According to the third objection, Frankfurt states in his theory that many of the almost universally considered autonomous actions would turn out to be non-autonomous if agents have never reflected upon their desires [7]. This argument is based on the assumption that the scope of the term autonomy should not be revisionary (as would be assumed by incompatibilists), but should rather remain descriptive, which means that it is based on the (presumptive) commonly shared concept of the possibility of autonomy (for the methodological background of descriptive and revisionary approaches, see [45]. Beauchamp claims that “ordinary choices qualify as autonomous even when persons have not reflected on their preferences at a higher level and even when they are hesitant to identify with one type of desire rather than another.” ([7] p. 91). Does this mean that Frankfurt demands too much reflection? Could it be that we would never be able to meet these requirements and that we would be completely taken over by our habits without having a real “say”? Do our habits turn us into wantons, i.e. in beings that are not self-directed, that do not care which desire moves them to act? This is only plausible under the assumption, that our habits are entirely unreflected.
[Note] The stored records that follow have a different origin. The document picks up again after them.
/-- The results of a complete fixed-group instance go to this device's commands of it. -/
def State.settleFixed (s : State) (part group tag : Nat) : State :=
  match s.fixedMembers part group tag with
  | none => s
  | some ms =>
    let rank := ((s.groupMembers part group).idxOf (some (s.devNumber, part)))
    let put (q : Cmd) : Cmd :=
      match q.kind with
      | .coll b =>
        if q.instId == some (group, tag) then { q with data := some (collResult (collDesc b) ms rank s.freeCtr) } else q
      | _ => q
    let mine := (s.slicesOf part).map Prod.fst
    let s := mine.foldl (fun s key => s.onCtx key 2 fun c => { c with queue := c.queue.map put }) s
    let q := s.part part
    let longest := (ms.map fun m => m.bytes.length).foldl max 0
    { s.setPart part { q with instances := q.instances.filter fun x => !(x.group == group && x.tag == tag) } with freeCtr := s.freeCtr + longest }

/-- Whether a partition's domain window names a device (R258, R355). -/
def State.inWindow (s : State) (part dev : Nat) : Bool := (List.range 512).any fun k => (s.windowEntry part k).map Prod.fst == some dev

/-- Whether no plane works for now to a device that a partition's window names (R380). -/
def State.linkOut (s : State) (part : Nat) : Bool :=
  s.domain && s.ports == 0 && (List.range 512).any fun k => (s.windowEntry part k).any fun e => s.pathDown e.1

/-- The command of a collective joins its instance (R310, R311): its SEND bytes are read, its contribution goes out; not while the planes
to a device of the partition's window are out (R380). -/
def State.startColl (s : State) (key num : Nat) (b : List Byte) (ordinal : Nat) : State :=
  match FMap.get s.slices key with
  | none => s
  | some x =>
    if s.linkOut x.part then s
    else
    let d := collDesc b
    let isOpen := d.group == 0xFF
    let isRoot := isOpen || (s.groupMembers x.part d.group)[d.root]? == some (some (s.devNumber, x.part))
    match s.tableRead x.part true d.send (collSend d isRoot) (pagesOf (collSend d isRoot)) with
    | .error (code, a) => s.engineFault key 2 num code a (collSend d isRoot)
    | .ok bytes =>
      let group := if isOpen then 64 else d.group
      let tag := if isOpen then d.tag else ordinal
      let rank := match (s.part x.part).openInstance group tag with | some y => y.members.length | none => 0
      let m : Member := { device := s.devNumber, kind := d.kind, op := d.op, count := d.count, root := d.root, bytes := bytes }
      let s := s.onCmd key 2 num fun c => { c with instId := some (group, tag), rank := rank }
      let s := (s.joinColl x.part group tag m).signal (.contribution x.part group tag m)
      if isOpen then s else s.settleFixed x.part group tag

/-- R271: another member's contribution arrives. -/
def execCollectiveContribution (part : Fin 16) (c : Contribution) (st : State) : Host.Outcome State Fault Refusal :=
  let group := match c.group with | some g => g.val | none => 64
  let m : Member := { device := c.device.val, kind := c.kind, op := c.op, count := c.count, root := c.root, bytes := c.bytes }
  let s := st.joinColl part.val group c.tag m
  .next (if group = 64 then s else s.settleFixed part.val group c.tag)

/-- Whether a member passes the start checks against the opener (R311). -/
def startOk (o m : Member) (n : Nat) : Bool :=
  m.kind == o.kind && m.op == o.op && m.count == o.count && (o.kind != 1 || o.count % n == 0) && (o.kind != 3 || decide (o.root < n))

/-- R310, R311: an open instance starts. Ranks follow the order of joining; this device's commands take their results, or fail the
checks. A member that fails them still has its rank and contributes its bytes to the others (log 21, DESIGN CHOICE). -/
def execOpenGroupStart (part : Fin 16) (tag : BitVec 64) (st : State) : Host.Outcome State Fault Refusal :=
  let q := st.part part.val
  match q.openInstance 64 tag.toNat with
  | none => .next st
  | some x =>
    match x.members with
    | [] => .next st
    | o :: _ =>
      let n := x.members.length
      let cmds := (st.slicesOf part.val).flatMap fun p =>
        ((nth p.2.ctxs 2 {}).queue.filter fun c => c.instId == some (64, tag.toNat) && c.data.isNone).map fun c => (p.1, c)
      let longest := (x.members.map fun m => m.bytes.length).foldl max 0
      let s := cmds.foldl (fun s p =>
        match p.2.kind with
        | .coll b =>
          let m := nth x.members p.2.rank o
          let d := { collDesc b with kind := o.kind, op := o.op, count := o.count, root := o.root }
          if startOk o m n then
            s.onCmd p.1 2 p.2.num fun c => { c with data := some (collResult d x.members p.2.rank st.freeCtr) }
          else
            (s.onCmd p.1 2 p.2.num fun c => { c with data := some [] }).onCtx p.1 2 fun c => { c with faulted := true }
        | _ => s) st
      let q := s.part part.val
      let s := s.setPart part.val { q with instances := q.instances.erase x }
      .next { s with freeCtr := s.freeCtr + longest }

/-! ## Holds (R265, R312) -/

/-- What a die reports as its watermark of a domain when its clock reads E = `e` (R260). -/
def State.dieReport (s : State) (d e : Nat) (dom : StampDom) : Nat :=
  let u := match dom with | .package => 0 | .domain => s.uNs
  let pend := (s.stores.filter fun x => x.source.isNone && x.die == d && !x.held && x.dom == dom).map fun x => x.stamp
  pend.foldl (fun acc x => min acc (x - 1)) (e - u - 1)

/-- The last report of a lost die. -/
def Die.report (x : Die) (dom : StampDom) : Nat := match dom with | .package => x.lastPackage | .domain => x.lastDomain

/-- A die's watermark of a domain (R260), with a reading of its clock; a lost die reports no more, and its last report stands (R265, R381,
R382). -/
def State.dieWatermark (s : State) (d : Nat) (dom : StampDom) : State × Nat :=
  if (s.die d).alive then let r := s.readClock d; (r.1, r.1.dieReport d r.2.1 dom) else (s, (s.die d).report dom)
This may be because the self does not care about its own desires or because there is no such self at all. However, taking reflection seriously does not demand constant reflection of desires. What it demands is rather a coherence of desires that could be identified by reflection, when so engaged. Just as we don’t deny somebody to know X if he doesn’t constantly think of X, we cannot determine habits as outright unreflected. We don’t have to assume a single cognitive event on which we finally decide. Contrary to criticism, the theory rather requires reflection not to be overdone: Persons who constantly and comprehensively reflect upon their desires would risk of becoming incapable of any decision or action through excessive reflection in the sense of a compulsive disorder. After all, we must not pose a false dichotomy: in everyday life, there is also a considerable amount of actions which we cannot categorically call free or unfree. It makes no sense to say that looking on the ground while walking or shaking somebody’s hand are neither compelled (or instinctive) nor fully free—even though—and this is crucial for us as persons – we could start to reflect over doing such things if we would like to.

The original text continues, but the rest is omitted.